Below are entries; copy exactly the lines from the one with "((out b.1).2.of = false" through the one with "((out b.2.1).2.of = false", both included, and leave out the rest.
□ □ □
/-- CVTI gives each active lane its operand rounded to an integer of the type, held within its limits. CVTN packs the lane's source
elements, each rounded into the format, or gives the lane's nibbles of a Q4O block and the header. CVTW gives the elements of A
exactly: of a Q4O block those that FP32 holds (log entry 68). The GSR gains the flags of the active lanes' elements (NV, OF, FMT), and
each active lane's random state advances by a draw for each element that rounds under the stochastic mode (log entry 16) (R60, R61, R66, R67, R121, R150, R151, R158, R160 to R162). -/
def Sys2Proof.Claims.Conversions : Prop :=
  ∀ (o : Ops) (s : State) (x : IC),
    (Plain s o.g (footOf .cvti .w64 o) x →
      (let t := mfld o.m 50 48
       let w := [32, 32, 64, 64, 16, 16, 8, 8].getD t 32
       let f := sourceFmt (mfld o.m 52 51)
       let rd : Rnd := if mbit o.m 53 then { x.rnd with mode := 1 } else if 4 ≤ t then x.rnd else x.rnd.wide
       let lim : Int × Int := if t % 2 = 0 then (-(2 ^ (w - 1)), 2 ^ (w - 1) - 1) else (0, 2 ^ w - 1)
       let res (l : Nat) : Int × Fl := (f.dec rd.ftz ((x.val32 o.a l).toNat % 2 ^ f.width)).toInt rd
         (drawOf (drawn x (rd.mode == 6) l 1)) lim.1 lim.2
       let fl (l : Nat) : Fl := (res l).2.or { nv := f.snan ((x.val32 o.a l).toNat % 2 ^ f.width) }
       ∃ u g', exec (.cvti o) s = .next u ∧ u.group? x.cu.gid = some g' ∧
        g'.gsr = x.g.gsr ||| ((lanesOf x.act).foldl (fun a l => a.or (fl l)) ({} : Fl)).bits ∧
        (∀ l, l < 64 → g'.rng.getD l 0 = if inMask x.act l then drawn x (rd.mode == 6) l 1 else x.g.rng.getD l 0) ∧
        ∀ l, inMask x.act l = true → g'.rdV (x.g.opV o.d) l = BitVec.ofInt 32 (res l).1 ∧
          (w = 64 → g'.rdPair (x.g.opV o.d) l = BitVec.ofInt 64 (res l).1))) ∧
    (Plain s o.g (footOf .cvtn .w64 o) x → mfld o.m 52 48 < 7 →
      (let f := packedFmt (mfld o.m 52 48)
       let n := packedCount (mfld o.m 52 48)
       let res (l i : Nat) : Nat × Fl := f.enc x.rnd (drawOf (drawn x (x.rnd.mode == 6) l (i + 1))) (cvtnElem x o l i)
       ∃ u g', exec (.cvtn o) s = .next u ∧ u.group? x.cu.gid = some g' ∧
        g'.gsr = x.g.gsr ||| ((lanesOf x.act).foldl (fun a l => (List.range n).foldl
          (fun a i => a.or ((res l i).2.or { nv := cvtnSnan x o l i })) a) ({} : Fl)).bits ∧
        (∀ l, l < 64 → g'.rng.getD l 0 =
          if inMask x.act l then drawn x (x.rnd.mode == 6) l n else x.g.rng.getD l 0) ∧
        ∀ l, inMask x.act l = true → g'.rdV (x.g.opV o.d) l =
          BitVec.ofNat 32 (packBits f.width ((List.range n).map fun i => (res l i).1)))) ∧
    (Plain s o.g (footOf .cvtn .w64 o) x → mfld o.m 52 48 = 7 ∨ mfld o.m 52 48 = 8 →
      (let p := if mfld o.m 52 48 = 7 then 4 else 2
       let elems (l : Nat) : List Machine.Num := (List.range 8).map fun i => if inMask x.act l then cvtnElem x o l i else .zero false
       let draws (l : Nat) : List Nat := (List.range 8).map fun i =>
         if x.rnd.mode == 6 && inMask x.act l then drawOf (drawn x true l (i + 1)) else 0
       let block (l : Nat) : Nat × List Nat := q4oEncode x.rnd ((run (l / p * p) p).flatMap elems) ((run (l / p * p) p).flatMap draws)
       ∃ u g', exec (.cvtn o) s = .next u ∧ u.group? x.cu.gid = some g' ∧
        g'.gsr = x.g.gsr ||| (if (lanesOf x.act).any fun l => (List.range 8).any (cvtnSnan x o l) then 1 else 0) ∧
        (∀ l, l < 64 → g'.rng.getD l 0 =
          if inMask x.act l then drawn x (x.rnd.mode == 6) l 8 else x.g.rng.getD l 0) ∧
        ∀ l, inMask x.act l = true → g'.rdV (x.g.opV o.c) l = BitVec.ofNat 32 (block l).1 ∧
          (x.g.opV o.c ≠ x.g.opV o.d → g'.rdV (x.g.opV o.d) l =
            BitVec.ofNat 32 (packBits 4 (((block l).2.drop (8 * (l % p))).take 8))))) ∧
    (Plain s o.g (footOf .cvtw .w64 o) x →
      (let out (v : Machine.Num) := Fmt.f32.enc ⟨0, false, x.rnd.ftz⟩ 0 v
       let idx := mfld o.m 52 48
       let part (l i : Nat) : Nat := (x.val32 o.a l).toNat / 2 ^ ((packedFmt idx).width * i) % 2 ^ (packedFmt idx).width
       ∃ u g', exec (.cvtw o) s = .next u ∧ u.group? x.cu.gid = some g' ∧ g'.rng = x.g.rng ∧
        (idx < 7 → g'.gsr = x.g.gsr |||
          (if (lanesOf x.act).any fun l => (List.range (packedCount idx)).any fun i => (packedFmt idx).snan (part l i) then 1 else 0)) ∧
        (7 ≤ idx → g'.gsr = x.g.gsr |||
          (if (lanesOf x.act).any fun l => (List.range 4).any fun k =>
            (x.val32 o.a l).toNat / 256 ^ k % 16 != 8 && (x.val32 o.a l).toNat / 256 ^ k % 256 / 16 == 8 then 4 else 0)) ∧
        (mfld o.m 52 48 < 7 → ∀ l i, inMask x.act l = true → i < packedCount (mfld o.m 52 48) →
          (let f := packedFmt (mfld o.m 52 48)
           g'.rdV (x.g.opV o.d + i) l = BitVec.ofNat 32 (out (f.dec x.rnd.ftz
            ((x.val32 o.a l).toNat / 2 ^ (f.width * i) % 2 ^ f.width))).1)) ∧
        (7 ≤ mfld o.m 52 48 → ∀ l k, inMask x.act l = true → k < 4 →
          (let b := q4oByte ((x.val32 o.c l).toNat % 65536) ((x.val32 o.a l).toNat / 256 ^ k % 256) x.rnd.ftz
           ((out b.1).2.of = false → g'.rdV (x.g.opV o.d + 2 * k) l = BitVec.ofNat 32 (out b.1).1) ∧
           ((out b.2.1).2.of = false → g'.rdV (x.g.opV o.d + (2 * k + 1)) l = BitVec.ofNat 32 (out b.2.1).1)))))

/-- EX2, LG2, SIN, COS and TANH: the special cases and exact results; the same result for the same operand bits in every lane; the
invalid flag of a signalling NaN and of an operand in error alone; and TANH(−x) = −TANH(x) (R73, R74, R163). -/
def Sys2Proof.Claims.SpecialFunctions : Prop :=
  ∀ r ∈ specialRows, ∀ (o : Ops) (s : State) (x : IC), Plain s o.g (footOf r.op .w64 o) x →
    ∃ t g', exec (r.con o) s = .next t ∧ t.group? x.cu.gid = some g' ∧
      (∀ l, inMask x.act l = true →
        (∀ d, r.v x.rnd.ftz (x.codeA o l) d → g'.rdV (x.g.opV o.d) l = BitVec.ofNat 32 d) ∧
        (0x7F800000 < x.codeA o l % 2 ^ 31 → g'.rdV (x.g.opV o.d) l = 0x7FC00000) ∧
        ∀ m, inMask x.act m = true →
          (x.codeA o l = x.codeA o m → g'.rdV (x.g.opV o.d) l = g'.rdV (x.g.opV o.d) m) ∧
          (r.op = .tanh → x.codeA o l % 2 ^ 31 ≤ 0x7F800000 → x.codeA o m = x.codeA o l ^^^ 2 ^ 31 →
            g'.rdV (x.g.opV o.d) m = g'.rdV (x.g.opV o.d) l ^^^ 0x80000000)) ∧
      ((∃ l, inMask x.act l = true ∧ (r.err x.rnd.ftz (x.codeA o l) ∨ Fmt.f32.snan (x.codeA o l) = true)) →
        g'.gsr = x.g.gsr ||| 1) ∧
      ((∀ l, inMask x.act l = true → ¬ r.err x.rnd.ftz (x.codeA o l) ∧ Fmt.f32.snan (x.codeA o l) = false) →
        g'.gsr = x.g.gsr)

/-- The sum, the product and the fused product and sum of finite FP32, FP16 and BF16 operands are one rounding of the
exact result; an exact zero has the sign of both terms, or of RDN where their signs differ. A NaN operand, or
infinities of opposite signs, give a sum the canonical NaN; an infinity and a finite operand give it that infinity
(R55, R65, R151, R152, R157; the zero under the stochastic mode: log entry 67). FP32 arithmetic, minima and maxima,
scaling, and the correctly rounded functions: each active lane holds one rounding of the exact result, and the GSR
gains the flags that the active lanes raise (stochastic corners: log entry 16) (R65, R72, R121, R152, R153). FRND
gives the operand rounded to an integral value under its mode, CVTF an integer rounded to FP32, and IDOT4 the sum of C
and four products of bytes, held to 32 bits or saturated (R143, R156, R159). HADD2, HMUL2 and HFMA2 give each active
lane two results, each rounded once with a draw of its own under stochastic rounding, element 0 first; the random
states advance by those draws (a zero sum of opposite signs there: log entry 67) (R157, R164). CVTI gives each active
lane its operand rounded to an integer of the type, held within its limits. CVTN packs the lane's source elements,
each rounded into the format, or gives the lane's nibbles of a Q4O block and the header. CVTW gives the elements of A
exactly: of a Q4O block those that FP32 holds (log entry 68). The GSR gains the flags of the active lanes' elements
(NV, OF, FMT), and each active lane's random state advances by a draw for each element that rounds under the
stochastic mode (log entry 16) (R60, R61, R66, R67, R121, R150, R151, R158, R160 to R162). EX2, LG2, SIN, COS and
TANH: the special cases and exact results; the same result for the same operand bits in every lane; the invalid flag
of a signalling NaN and of an operand in error alone; and TANH(−x) = −TANH(x) (R73, R74, R163). -/
def Obligations.FloatArithmetic : Prop := Sys2Proof.Claims.ExactArithmetic ∧ Sys2Proof.Claims.FloatRows ∧ Sys2Proof.Claims.RoundsAndDots ∧ Sys2Proof.Claims.PackedArithmetic ∧ Sys2Proof.Claims.Conversions ∧ Sys2Proof.Claims.SpecialFunctions

/-- FCMP and FCLASS write each active lane's bit of their predicate, and leave the other lanes' bits (R154, R155). -/
def Sys2Proof.Claims.FloatPredicates : Prop :=
  ∀ (o : Ops) (s : State) (x : IC), opNum o.d ≠ 7 →
    (∀ im : Bool, Plain s o.g (footOf .fcmp (if im then .w96 else .w64) o) x →
      ∃ t g', exec (if im then .fcmpImm o else .fcmp o) s = .next t ∧ t.group? x.cu.gid = some g' ∧
        ∀ l, l < 64 → inMask (g'.p.getD (opNum o.d) 0) l =
          if inMask x.act l then (fltCmp x.rnd.ftz (mfld o.m 50 48) (x.codeA o l) (codeB im x o l)).1
          else inMask (x.g.p.getD (opNum o.d) 0) l) ∧
    (Plain s o.g (footOf .fclass .w64 o) x →
      ∃ t g', exec (.fclass o) s = .next t ∧ t.group? x.cu.gid = some g' ∧
        ∀ l, l < 64 → inMask (g'.p.getD (opNum o.d) 0) l =
          if inMask x.act l then (mfld o.m 57 48).testBit (fltClass (x.codeA o l))
          else inMask (x.g.p.getD (opNum o.d) 0) l)

/-- PMOV copies all 64 bits of a predicate or an S register, and PMUX gives each bit of its predicate the bit of its table that
the three source bits select, whatever lanes are active (R180, R181). -/
def Sys2Proof.Claims.PredicateMoves : Prop :=
  ∀ (o : Ops) (s : State) (x : IC),
    (Plain s o.g (footOf .pmov .w64 o) x →
      ∃ t g', exec (.pmov o) s = .next t ∧ t.group? x.cu.gid = some g' ∧
        (mfld o.m 49 48 = 0 → opNum o.d ≠ 7 → ∀ l, l < 64 →
          inMask (g'.p.getD (opNum o.d) 0) l = inMask (x.g.pred (opNum o.a)) l) ∧
        (mfld o.m 49 48 = 1 → opNum o.d ≠ 7 → ∀ l, l < 64 → inMask (g'.p.getD (opNum o.d) 0) l = inMask (x.g.rdS (opNum o.a)) l) ∧
        (mfld o.m 49 48 = 2 → g'.s.getD (opNum o.d) 0 = x.g.pred (opNum o.a))) ∧
    (Plain s o.g (footOf .pmux .w64 o) x → opNum o.d ≠ 7 →
      ∃ t g', exec (.pmux o) s = .next t ∧ t.group? x.cu.gid = some g' ∧
        ∀ l, l < 64 → inMask (g'.p.getD (opNum o.d) 0) l =
          (let sel (n : Opd) : Nat := (inMask (x.g.pred (opNum n)) l).toNat
           (if sel o.a = 1 then mfld o.m 51 48 else mfld o.m 55 52).testBit (sel o.b + 2 * sel o.c)))

/-- The carry-out predicate of IADD and IADDC, and the borrow-out of ISUB and ISUBB: where CO enables it, each active
lane's bit says whether the sum is 2^W or more, or A is below B with the borrow; other lanes keep theirs (R134). ICMP
writes each active lane's bit of its predicate with the comparison of A and B as numbers of the type, and leaves the
other lanes' bits; a P7 destination receives no change (R137, R118). FCMP and FCLASS write each active lane's bit of
their predicate, and leave the other lanes' bits (R154, R155). PMOV copies all 64 bits of a predicate or an S
register, and PMUX gives each bit of its predicate the bit of its table that the three source bits select, whatever
lanes are active (R180, R181). -/
def Obligations.PredicateResults : Prop := Sys2Proof.Claims.CarriesOut ∧ Sys2Proof.Claims.CompareWritesPredicate ∧ Sys2Proof.Claims.FloatPredicates ∧ Sys2Proof.Claims.PredicateMoves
□ □ □
▸ **Task answer**
           ((out b.1).2.of = false → g'.rdV (x.g.opV o.d + 2 * k) l = BitVec.ofNat 32 (out b.1).1) ∧
           ((out b.2.1).2.of = false → g'.rdV (x.g.opV o.d + (2 * k + 1)) l = BitVec.ofNat 32 (out b.2.1).1)))))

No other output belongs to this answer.